SA does not block mail, and we do not run a blacklist of our own. (Thus,
we cannot remove a sender from it, which even is a prominent answer on
the wiki.) The fundamental concept of a scoring system, with no rule's
score above the threshold, effectively means that IF a mail ends up as
spam, this never is due to a single rule, listing, whatever -- but
multiple spammy signs summed up.
Running a blacklist of our own would single-handedly ruin the entire
concept of scoring only, and provide a single point of failure we'd be
responsible for.
Moreover, I'd guess the corpus is NOT sufficiently large, by far -- even
more so with very recent data necessary for an accurate measurement and
re-gaining a good reputation over time.
Someone actually running an IP reputation service probably can chime in
with better numbers, but just as a figure -- MailSpike, who already
offered "some" of their spam for our mass-check (see recent thread), has
more trap data per day than our entire corpus.

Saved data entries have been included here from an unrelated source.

theorem witness_WakeAsked : ({ State.reset with lpm.mode := .standby } : State).linkFree ∧
    ({ State.reset with lpm.mode := .standby } : State).unbound ∧
    ({ State.reset with lpm.mode := .standby } : State).lpm.entry = none ∧ State.reset.linkFree ∧
    State.reset.lpm.mode = .active ∧ State.reset.lpm.entry = none ∧
    ({ State.reset with lpm.entry := some anEntry } : State).linkFree ∧
    ({ State.reset with lpm.entry := some anEntry } : State).lpm.entry = some anEntry := by decide

/-- The reset state with start-up ended. -/
def started : State := { State.reset with sst.started := true }

theorem witness_IdleTimerExpires : started.unbound ∧ started.lpm.entry = none ∧ started.idleRuns = true ∧
    entryBlock .standby started = none ∧ workDone started = true ∧
    ({ started with pen.mode := .printing } : State).idleRuns = true ∧
    workDone ({ started with pen.mode := .printing } : State) = false ∧
    ({ started with pen.mode := .fault } : State).idleRuns = true ∧
    entryBlock .standby ({ started with pen.mode := .fault } : State) = some .refusedState ∧
    State.reset.idleRuns = false := by decide

/-! ### Witnesses: the weighing channels (chapters 2 and 3) -/

/-- A block of one value throughout. -/
def flat (v : BitVec 24) : Samples := ⟨v, v, v, v, v, v, v, v⟩

/-- The reset state with readings running and both zeros valid. -/
def weighing : State :=
  { State.reset with wgt.conv := .running, wgt.chanP.zeroValid := true, wgt.chanB.zeroValid := true }

theorem witness_ReadingTaken : weighing.unbound ∧ weighing.wgt.conv = .running ∧
    overrange (sampleValues (flat 8388606#24)) = none ∧ overrange (sampleValues (flat 0x800001#24)) = none ∧
    (weighing.chan .p).stable = false ∧ (weighing.chan .b).stable = false ∧
    (({ weighing with wgt.chanP.win := List.replicate 14 0 } : State).chan .p).win.length + 1 <
      ({ weighing with wgt.chanP.win := List.replicate 14 0 } : State).set.filterDepth .p ∧
    ({ weighing with wgt.guard := some 80 } : State).wgt.disturbed = true ∧
    State.reset.wgt.conv ≠ .running ∧ overrange (sampleValues (flat 0x7FFFFF#24)) = some .overRange ∧
    overrange (sampleValues (flat 0x800000#24)) = some .underRange ∧
    ({ weighing with wgt.chanP.range := .underRange } : State).wgt.chanP.range = .underRange := by decide

/-- A reading of channel P at one milligram per count and its D in grams (R24 to R28). -/
theorem test_reading : (after (.reading .p (flat 1246200#24)) weighing).wgt.chanP.d = some 1246 := by decide

/-- A block with an extreme code takes D away and forces OVER for 8 clean readings (R23). -/
theorem test_overrange : (after (.reading .p (flat 0x7FFFFF#24)) weighing).wgt.chanP.d = none ∧
    (after (.reading .p (flat 0x7FFFFF#24)) weighing).wgt.chanP.forced = 8 := by decide

theorem witness_OperationChecked : weighing.ready ∧ Channel.ofByte 0#8 = some .p ∧
    Channel.ofByte 1#8 = some .b ∧ (weighing.chan .p).op = none ∧ (weighing.chan .p).calValid = true ∧
    weighing.wgt.tare = 0 ∧ ({ weighing with calEn := true } : State).calEn = true ∧
    100 ≤ (100#16 : BitVec 16).toNat ∧ (15000#16 : BitVec 16).toNat ≤ Channel.maxGrams .p ∧
    (30000#16 : BitVec 16).toNat ≤ Channel.maxGrams .b := by decide

theorem witness_OperationChecked_refused : 1 < (2#8 : Byte).toNat ∧ State.reset.calEn = false ∧
    (99#16 : BitVec 16).toNat < 100 ∧ Channel.maxGrams .p < (15001#16 : BitVec 16).toNat ∧
    (holding .zero).ready ∧ (holding .zero).wgt.chanP.op.isSome = true ∧
    ({ holding .zero with calEn := true } : State).calEn = true ∧
    ({ State.reset with wgt.chanB.calValid := false } : State).wgt.chanB.calValid = false ∧
    0 < ({ State.reset with wgt.tare := 2000 } : State).wgt.tare ∧
    ({ State.reset with calEn := true, wgt.chanP.calValid := false } : State).wgt.chanP.calZeroed = false ∧
    State.reset.wgt.chanP.zeroValid = false := by decide

theorem witness_TareSetAndCleared : weighing.ready ∧ (1#16 : BitVec 16).toNat < 2 ∧
    3000 < (3001#16 : BitVec 16).toNat ∧ 2 ≤ (2#16 : BitVec 16).toNat ∧ (3000#16 : BitVec 16).toNat ≤ 3000 ∧
    (holding .zero).wgt.chanP.op.isSome = true ∧ weighing.wgt.chanP.op = none ∧
    weighing.wgt.chanP.calValid = true ∧ weighing.wgt.chanP.zeroValid = true ∧
    (3000#16 : BitVec 16).toNat % 2 = 0 ∧ (2999#16 : BitVec 16).toNat % 2 = 1 ∧
    State.reset.wgt.chanP.zeroValid = false ∧ weighing.wgt.tare = 0 ∧ weighing.wgt.tareKind = .none := by
  decide

theorem test_preset_odd : (after (.scaleTarePreset 1#8 2999#16) weighing).wgt.tare = 3000000 := by decide

theorem witness_OperationsEnded : (holding .zero).ready ∧ (holding .zero).unbound := by decide

theorem witness_OperationsEnded_timeout : (holding .zero).unbound ∧
    ((holding .zero).chan .p).op = some (anOp .zero) ∧ (anOp .zero).writing = false ∧
    (anOp .tare).kind = .tare ∧ (holding .tare).wgt.chanP.op = some (anOp .tare) ∧
    (holding (.capture 229 4011 [])).wgt.chanP.op = some (anOp (.capture 229 4011 [])) ∧
    (anOp (.calSpan 15000)).kind.isCal = true ∧
    (holding (.calSpan 15000)).wgt.chanP.op = some (anOp (.calSpan 15000)) ∧
    (holding (.calSpan 15000)).wgt.chanB.op = none ∧ State.reset.wgt.chanP.op = none := by decide

theorem witness_ScaleTimersExpire : State.reset.job.table = [] ∧ State.reset.wgt.chanP.stable = false ∧
    State.reset.wgt.chanB.stable = false ∧ State.reset.wgt.conv = .warming ∧
    State.reset.wgt.chanP.calValid = true ∧ State.reset.wgt.chanB.calValid = true ∧
    weighing.wgt.conv ≠ .warming ∧ State.reset.unbound ∧
    ({ weighing with wgt.chanP.init := .running 4999 } : State).wgt.chanP.init = .running 4999 ∧
    ({ weighing with wgt.chanB.init := .ended .established } : State).wgt.chanB.init =
      .ended .established ∧
    ({ weighing with wgt.chanB.init := .running 0 } : State).wgt.chanB.init = .running 0 ∧
    weighing.sst.started = false ∧ started.sst.started = true := by decide

theorem witness_ScaleTimersExpire_guard :
    ({ weighing with wgt.guard := some 0 } : State).wgt.guard.isSome = true ∧
    ({ weighing with wgt.guard := some 0 } : State).wgt.actions = [] ∧
    ({ weighing with wgt.guard := some 0, wgt.actions := [.cut] } : State).wgt.actions ≠ [] ∧
    weighing.wgt.guard = none ∧ weighing.wgt.chanP.stable = false ∧ weighing.wgt.chanB.stable = false := by
  decide

/-- Streaming of channel P with a last readout placed. -/
def aStream (last : Option (List Byte)) : Stream where
  ch := .p
  period := 200
  age := 200
  last := last

theorem witness_StreamingFollowsReadout : State.reset.ready ∧ Channel.ofByte 1#8 = some .b ∧
    100 ≤ (100#16 : BitVec 16).toNat ∧ (1000#16 : BitVec 16).toNat ≤ 1000 ∧ (1#16 : BitVec 16) ≠ 0#16 ∧
    (99#16 : BitVec 16).toNat < 100 ∧ 1000 < (1001#16 : BitVec 16).toNat ∧ 1 < (2#8 : Byte).toNat ∧
    (2#8 : Byte) ≠ 0xFF#8 ∧ State.reset.wgt.stream = none ∧
    (aStream (some (State.reset.readoutBody .p))).last =
      some (({ State.reset with
        wgt.stream := some (aStream (some (State.reset.readoutBody .p))) } : State).readoutBody .p) ∧
    (aStream none).last ≠
      some (({ State.reset with wgt.stream := some (aStream none) } : State).readoutBody .p) := by decide

theorem test_stream_tie : streamPeriod 150 = 200 ∧ streamPeriod 149 = 100 ∧ streamPeriod 1049 = 1000 := by
  decide

theorem witness_StatusAnswered : State.reset.linkFree ∧ Channel.ofByte 0#8 = some .p ∧
    1 < (2#8 : Byte).toNat := by decide

/-- The reset state with so many items of an amount in an OPEN sale. -/
def withItems (n amount : Nat) : State :=
  { weighing with
    txn.state := .opened
    bag.watch := .watch
    txn.items := (List.range n).map fun i => anItem (i + 1) [] 1 amount false .none }

theorem witness_CaptureRecorded : (withItems 63 0).txn.items.length < 64 ∧
    withinLimits (withItems 63 0).txn.items (capturePrice 1218 229) = true ∧ (withItems 63 0).unbound ∧
    withinLimits (withItems 1 99999720).txn.items (capturePrice 1218 229) = true ∧
    withinLimits (withItems 1 99999721).txn.items (capturePrice 1218 229) = false := by decide +kernel

/-! ### Witnesses: the bagging monitor (chapter 4) -/

/-- A PENDING entry. -/
def anExpectation (slot weight : Nat) (remove : Bool) : Entry := Entry.new slot remove weight 0

theorem witness_ExpectationAppended : ({ withItems 8 0 with
    bag.entries := (List.range 7).map fun i => anExpectation (i + 1) 100 false } : State).bag.entries.length
      < 8 := by decide
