/-- Settles O29: the request's action, and each timer's operation. -/
theorem operationsEnded : Obligations.OperationsEnded := by
  refine ⟨fun tag s hs hu ended hended => ?cancel, fun ch s hu => ⟨fun o hop hw hk => ?zero, fun o hop hw hk => ?tare,
    fun o price code desc hop hw hk => ?capture, fun o hop hw hk => ?cal, fun o hop hw hk hb => ?lost, rfl,
    fun hop => ⟨congrArg _ (timeoutOf_none hop), congrArg _ (timeoutOf_none hop)⟩,
    fun hop => ⟨congrArg _ (timeoutOf_none (by exact hop)), congrArg _ (timeoutOf_none (by exact hop))⟩⟩⟩
  case cancel =>
    obtain rfl : ended = s.cancelled := funext hended
    obtain ⟨-, -, -, hexec, hsoft⟩ := raiseAll_keeps (s.cancelled .p ++ s.cancelled .b) hu
    refine exec_answers_of_ready' rfl rfl hs (t := { raiseAll (s.cancelled .p ++ s.cancelled .b) s with
      wgt := { s.wgt with chanP := s.wgt.chanP.uncancelled, chanB := s.wgt.chanB.uncancelled } })
      hexec hsoft fun q => ?_
    refine (actCancel_eq (s := { s with link.inExec := some q, lpm.idle := 0 }) hu).trans ?_
    have hframe := raiseAll_frame (s.cancelled .p ++ s.cancelled .b) s (some q) 0
    show answer .ok _ { raiseAll (s.cancelled .p ++ s.cancelled .b) { s with link.inExec := some q, lpm.idle := 0 } with
      wgt := _ } = _
    rw [hframe]
    rfl
  case zero =>
    show Host.Outcome.next (timeoutOf raiseLoud ch OpKind.isZero s) = _
    rw [timeoutOf_some hop (by rw [hk]; rfl), expireOp_some hu hop hw, hk]
  case tare =>
    show Host.Outcome.next (timeoutOf raiseLoud .p OpKind.isTare s) = _
    rw [timeoutOf_some (ch := .p) hop (by rw [hk]; rfl), expireOp_some (ch := .p) hu hop hw, hk]
  case capture =>
    show Host.Outcome.next (timeoutOf raiseLoud .p OpKind.isCapture s) = _
    rw [timeoutOf_some (ch := .p) hop (by rw [hk]; rfl), expireOp_some (ch := .p) hu hop hw, hk]
  case cal =>
    show Host.Outcome.next (timeoutOf raiseLoud ch OpKind.isCal s) = _
    rw [timeoutOf_some hop hk, expireOp_some hu hop hw]
    cases hkind : o.kind with
    | calZero => rfl
    | calSpan => rfl
    | zero | tare | capture => rw [hkind] at hk; cases hk
  case lost =>
    have hlost : permitLost raiseLoud .p { s with calEn := false } = raiseQuiet (.calDone o.tag .p o.kind.isSpan .permit
        s.wgt.chanP.c0 s.wgt.chanP.k s.sst.count) (freeSlot .p { s with calEn := false }) := by
      refine Eq.trans ?_ (calEnds_eq (s := { s with calEn := false }) hu .p o.tag o.kind.isSpan .permit)
      simp [permitLost, State.chan, hop, hk, hw]
    show Host.Outcome.next (permitLost raiseLoud .b (permitLost raiseLoud .p { s with calEn := false })) = _
    rw [hlost, permitLost_none]
    show (raiseQuiet _ (freeSlot .p { s with calEn := false })).wgt.chanB.op = none
    rw [raiseQuiet_wgt]
    exact hb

Not even to mention that this requires a LOT fine-tuning and special
knowledge...
--
char *t="\10pse\0r\0dtu\0.@ghno\x4e\xc8\x79\xf4\xab\x51\x8a\x10\xf4\xf4\xc4";
main(){ char h,m=h=*t++,*x=t+2*h,c,i,l=*x,s=0; for (i=0;i<l;i++){ i%8? c<<=1:
(c=*++x); c&128 && (s+=h); if (!(h>>=1)||!t[s+h]){ putchar(t[s]);h=m;s=0; }}}